Dataset excerpts:
[Start of section]
theorem State.hostWrite_kept {P : List Part} {u s : State} (h : Kept P u s) (a : Nat) (l : List Byte)
    (hP : Sub [.hostMem] P := by exact Sub.of ‹_› (by rfl)) : Kept P u (s.hostWrite a l) := by
  refine ⟨h.1, fun w => ⟨(h.2.1 w).1, memWrites_wf _ a l (h.2.1 w).2.1, (h.2.1 w).2.2⟩, fun p hp => ?_⟩
  have q := h.2.2 p hp
  cases p <;> first | exact q | exact absurd (hP _ (List.mem_singleton.mpr rfl)) hp

end Sys2Proof.Machine
end

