theorem State.addEntry_kept {P : List Part} {u s : State} (hk : Kept P u s) (h : Hdr) (body : OpBody) (hP : Sub [.host] P := by exact Sub.of ‹_› (by rfl)) : Kept P u (State.addEntry s h body) := by
  unfold State.addEntry
  repeat' first
    | (with_reducible assumption)
    | (with_reducible apply State.freshId_kept)
    | (refine State.freshId_kept' ?_ (by with_reducible assumption))
    | (exact Sub.of ‹_› (by rfl))
    | (simp only [Kept.mk_iff]; with_reducible apply KeptC.of)
    | (with_reducible exact Or.inr rfl)
    | (with_reducible exact Or.inr ⟨rfl, rfl⟩)
    | (exact Or.inl (Sub.mem ‹_› (by rfl)))
    | (with_reducible rfl)
    | split
    | (dsimp only)

theorem State.setOp_kept {P : List Part} {u s : State} (hk : Kept P u s) (id : Nat) (body : OpBody) (hP : Sub [.host] P := by exact Sub.of ‹_› (by rfl)) : Kept P u (State.setOp s id body) := by
  unfold State.setOp
  repeat' first
    | (with_reducible assumption)
    | (exact Sub.of ‹_› (by rfl))
    | (simp only [Kept.mk_iff]; with_reducible apply KeptC.of)
    | (with_reducible exact Or.inr rfl)
    | (with_reducible exact Or.inr ⟨rfl, rfl⟩)
    | (exact Or.inl (Sub.mem ‹_› (by rfl)))
    | (with_reducible rfl)
    | (intro _)
    | split
    | (dsimp only)

theorem State.dropOp_kept {P : List Part} {u s : State} (hk : Kept P u s) (id : Nat) (hP : Sub [.host] P := by exact Sub.of ‹_› (by rfl)) : Kept P u (State.dropOp s id) := by
  unfold State.dropOp
  repeat' first
    | (with_reducible assumption)
    | (exact Sub.of ‹_› (by rfl))
    | (simp only [Kept.mk_iff]; with_reducible apply KeptC.of)
    | (with_reducible exact Or.inr rfl)
    | (with_reducible exact Or.inr ⟨rfl, rfl⟩)
    | (exact Or.inl (Sub.mem ‹_› (by rfl)))
    | (with_reducible rfl)
    | (intro _)
    | (dsimp only)

theorem State.finish_kept {P : List Part} {u s : State} (hk : Kept P u s) (id : Nat) (c : CplInfo) (hP : Sub [.regs, .host, .vec] P := by exact Sub.of ‹_› (by rfl)) : Kept P u (State.finish s id c) := by
  unfold State.finish
  repeat' first
    | (with_reducible assumption)
    | (with_reducible apply State.inc_kept)
    | (with_reducible apply State.raise_kept)
    | (with_reducible apply State.pushCpl_kept)
    | (with_reducible apply State.dropOp_kept)
    | (exact Sub.of ‹_› (by rfl))
    | split
    | (dsimp only)

end Sys2Proof.Machine
end

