-- ==== Sys2Proof/Laws/KeptTakeOps.lean ====
section
/-! SUPPORT. The operations of Machine/TakeOps.lean keep the queue and the canonical forms, and which parts of the state they may change. -/
set_option Elab.async false
namespace Sys2Proof.Machine

theorem State.freeCtx_kept {P : List Part} {u s : State} (hk : Kept P u s) (c : Nat) (hP : Sub [.fst, .che] P := by exact Sub.of ‹_› (by rfl)) : Kept P u (State.freeCtx s c) := by
  unfold State.freeCtx
  repeat' first
    | (with_reducible assumption)
    | (with_reducible apply State.setEng_kept)
    | (with_reducible apply State.freeBuf_kept)
    | (with_reducible apply State.freeRing_kept)
    | (refine State.freeRing_kept' ?_ (by with_reducible assumption))
    | (with_reducible apply State.dropReaderAll_kept)
    | (with_reducible refine Kept.foldl ?_ ?_)
    | (exact Sub.of ‹_› (by rfl))
    | (simp only [Kept.mk_iff]; with_reducible apply KeptC.of)
    | (with_reducible exact Or.inr rfl)
    | (with_reducible exact Or.inr ⟨rfl, rfl⟩)
    | (exact Or.inl (Sub.mem ‹_› (by rfl)))
    | (with_reducible rfl)
    | (intro _)
    | split
    | (dsimp only)

theorem State.releaseCtx_kept {P : List Part} {u s : State} (hk : Kept P u s) (c : Nat) (hP : Sub [.fst, .che] P := by exact Sub.of ‹_› (by rfl)) : Kept P u (State.releaseCtx s c) := by
  unfold State.releaseCtx
  repeat' first
    | (with_reducible assumption)
    | (with_reducible apply State.setCtx_kept)
    | (with_reducible apply State.freeCtx_kept)
    | (exact Sub.of ‹_› (by rfl))
    | split
    | (dsimp only)

theorem State.freeUnit_kept {P : List Part} {u s : State} (hk : Kept P u s) (u₁ : Nat) (hP : Sub [.fst, .sou] P := by exact Sub.of ‹_› (by rfl)) : Kept P u (State.freeUnit s u₁) := by
  unfold State.freeUnit
  repeat' first
    | (with_reducible assumption)
    | (with_reducible apply State.dropReaderAll_kept)
    | (with_reducible refine Kept.foldl ?_ ?_)
    | (exact Sub.of ‹_› (by rfl))
    | (simp only [Kept.mk_iff]; with_reducible apply KeptC.of)
    | (with_reducible exact Or.inr rfl)
    | (with_reducible exact Or.inr ⟨rfl, rfl⟩)
    | (exact Or.inl (Sub.mem ‹_› (by rfl)))
    | (with_reducible rfl)
    | (intro _)
    | (dsimp only)

theorem State.releaseChain_kept {P : List Part} {u s : State} (hk : Kept P u s) (u₁ : Nat) (hP : Sub [.regs, .xpt, .fst, .che, .sou, .aud] P := by exact Sub.of ‹_› (by rfl)) : Kept P u (State.releaseChain s u₁) := by
  unfold State.releaseChain
  repeat' first
    | (with_reducible assumption)
    | (with_reducible apply State.setRoute_kept)
    | (with_reducible apply State.setCw_kept)
    | (with_reducible apply State.setCtx_kept)
    | (with_reducible apply State.freeRing_kept)
    | (refine State.freeRing_kept' ?_ (by with_reducible assumption))
    | (with_reducible apply State.closePath_kept)
    | (with_reducible apply State.releaseCtx_kept)
    | (with_reducible apply State.freeUnit_kept)
    | (exact Sub.of ‹_› (by rfl))
    | (simp only [Kept.mk_iff]; with_reducible apply KeptC.of)
    | (with_reducible exact Or.inr rfl)
    | (with_reducible exact Or.inr ⟨rfl, rfl⟩)
    | (exact Or.inl (Sub.mem ‹_› (by rfl)))
    | (with_reducible rfl)
    | split
    | (dsimp only)

theorem State.reapChain_kept {P : List Part} {u s : State} (hk : Kept P u s) (u₁ : Nat) (hP : Sub [.regs, .xpt, .fst, .che, .sou, .aud] P := by exact Sub.of ‹_› (by rfl)) : Kept P u (State.reapChain s u₁) := by
  unfold State.reapChain
  repeat' first
    | (with_reducible assumption)
    | (with_reducible apply State.releaseChain_kept)
    | (exact Sub.of ‹_› (by rfl))
    | split
    | (dsimp only)

theorem State.chainLost_kept {P : List Part} {u s : State} (hk : Kept P u s) (u₁ : Option Nat) (hP : Sub [.regs, .xpt, .fst, .che, .sou, .aud] P := by exact Sub.of ‹_› (by rfl)) : Kept P u (State.chainLost s u₁) := by
  unfold State.chainLost
  repeat' first
    | (with_reducible assumption)
    | (with_reducible apply State.setChain_kept)
    | (with_reducible apply State.reapChain_kept)
    | (exact Sub.of ‹_› (by rfl))
    | split
    | (dsimp only)

theorem State.changeover_kept {P : List Part} {u s : State} (hk : Kept P u s) (d : Nat) (src : Nat) (kind : Nat) (t₁ : Nat) (hP : Sub [.regs, .media, .xpt, .fst, .che, .sou, .aud] P := by exact Sub.of ‹_› (by rfl)) : Kept P u (State.changeover s d src kind t₁) := by
  unfold State.changeover
  repeat' first
    | (with_reducible assumption)
    | (with_reducible apply State.set_kept)
    | (with_reducible apply State.setTx_kept)
    | (with_reducible apply State.setRoute_kept)
    | (with_reducible apply State.setCw_kept)
    | (with_reducible apply State.setChain_kept)
    | (with_reducible apply State.txRefresh_kept)
    | (with_reducible apply State.afvSwitch_kept)
    | (with_reducible apply State.reapChain_kept)
    | (exact Sub.of ‹_› (by rfl))
    | (simp only [Kept.mk_iff]; with_reducible apply KeptC.of)
    | (with_reducible exact Or.inr rfl)
    | (with_reducible exact Or.inr ⟨rfl, rfl⟩)
    | (exact Or.inl (Sub.mem ‹_› (by rfl)))
    | (with_reducible rfl)
    | split
    | (dsimp only)

theorem State.leapRateCheck_kept {P : List Part} {u s : State} (hk : Kept P u s)  (hP : Sub [.regs] P := by exact Sub.of ‹_› (by rfl)) : Kept P u (State.leapRateCheck s) := by
  unfold State.leapRateCheck
  repeat' first
    | (with_reducible assumption)
    | (with_reducible apply State.set_kept)
    | (exact Sub.of ‹_› (by rfl))
    | split
    | (dsimp only)

theorem State.salvoDone_kept {P : List Part} {u s : State} (hk : Kept P u s) (sid : Nat) (hP : Sub [.regs, .host, .vec] P := by exact Sub.of ‹_› (by rfl)) : Kept P u (State.salvoDone s sid) := by
  unfold State.salvoDone
  repeat' first
    | (with_reducible assumption)
    | (with_reducible apply State.finish_kept)
    | (exact Sub.of ‹_› (by rfl))
    | split
    | (dsimp only)

theorem State.endTake_kept {P : List Part} {u s : State} (hk : Kept P u s) (id : Nat) (t₁ : Take) (e : TakeEnd) (at_ : Nat) (hP : Sub [.regs, .host, .vec, .hostMem, .sec] P := by exact Sub.of ‹_› (by rfl)) : Kept P u (State.endTake s id t₁ e at_) := by
  unfold State.endTake
  repeat' first
    | (with_reducible assumption)
    | (with_reducible apply State.setOp_kept)
    | (with_reducible apply State.dropOp_kept)
    | (with_reducible apply State.finish_kept)
    | (with_reducible apply State.log_kept)
    | (with_reducible apply State.leapRateCheck_kept)
    | (with_reducible apply State.salvoDone_kept)
    | (exact Sub.of ‹_› (by rfl))
    | split
    | (dsimp only)

theorem State.supersede_kept {P : List Part} {u s : State} (hk : Kept P u s) (d : Nat) (except : Nat) (at_ : Nat) (hP : Sub [.regs, .xpt, .fst, .che, .sou, .aud, .host, .vec, .hostMem, .sec] P := by exact Sub.of ‹_› (by rfl)) : Kept P u (State.supersede s d except at_) := by
  unfold State.supersede
  repeat' first
    | (with_reducible assumption)
    | (with_reducible apply State.chainLost_kept)
    | (with_reducible apply State.endTake_kept)
    | (with_reducible refine Kept.foldl ?_ ?_)
    | (exact Sub.of ‹_› (by rfl))
    | (intro _)
    | split
    | (dsimp only)

theorem State.runIdle_kept {P : List Part} {u s : State} (hk : Kept P u s) (id : Nat) (t₁ : Take) (rfn : Nat) (at_ : Nat) (hP : Sub [.regs, .media, .xpt, .fst, .che, .sou, .aud, .host, .vec, .hostMem, .sec] P := by exact Sub.of ‹_› (by rfl)) : Kept P u (State.runIdle s id t₁ rfn at_) := by
  unfold State.runIdle
  repeat' first
    | (with_reducible assumption)
    | (with_reducible apply State.raise_kept)
    | (with_reducible apply State.changeover_kept)
    | (with_reducible apply State.endTake_kept)
    | (with_reducible apply State.supersede_kept)
    | (exact Sub.of ‹_› (by rfl))
    | split
    | (dsimp only)

theorem State.runTake_kept {P : List Part} {u s : State} (hk : Kept P u s) (id : Nat) (t₁ : Take) (p : Nat) (hP : Sub [.regs, .media, .xpt, .fst, .che, .sou, .aud, .host, .vec, .hostMem, .sec] P := by exact Sub.of ‹_› (by rfl)) : Kept P u (State.runTake s id t₁ p) := by
  unfold State.runTake
  repeat' first
    | (with_reducible assumption)
    | (with_reducible apply State.raise_kept)
    | (with_reducible apply State.setOp_kept)
    | (with_reducible apply State.chainLost_kept)
    | (with_reducible apply State.changeover_kept)
    | (with_reducible apply State.endTake_kept)
    | (with_reducible apply State.supersede_kept)
    | (exact Sub.of ‹_› (by rfl))
    | split
    | (dsimp only)

theorem State.runUntimed_kept {P : List Part} {u s : State} (hk : Kept P u s) (id : Nat) (t₁ : Take) (at_ : Nat) (hP : Sub [.regs, .media, .xpt, .fst, .che, .sou, .aud, .host, .vec, .hostMem, .sec] P := by exact Sub.of ‹_› (by rfl)) : Kept P u (State.runUntimed s id t₁ at_) := by
  unfold State.runUntimed
  repeat' first
    | (with_reducible assumption)
    | (with_reducible apply State.raise_kept)
    | (with_reducible apply State.setTx_kept)
    | (with_reducible apply State.txRefresh_kept)
    | (with_reducible apply State.changeover_kept)
    | (with_reducible apply State.endTake_kept)
    | (exact Sub.of ‹_› (by rfl))
    | split
    | (dsimp only)

end Sys2Proof.Machine
end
[End of section]
### Exercise requirements:
Copy every line of the data where "runIdle" is found.

### Solution to this exercise:
theorem State.runIdle_kept {P : List Part} {u s : State} (hk : Kept P u s) (id : Nat) (t₁ : Take) (rfn : Nat) (at_ : Nat) (hP : Sub [.regs, .media, .xpt, .fst, .che, .sou, .aud, .host, .vec, .hostMem, .sec] P := by exact Sub.of ‹_› (by rfl)) : Kept P u (State.runIdle s id t₁ rfn at_) := by
  unfold State.runIdle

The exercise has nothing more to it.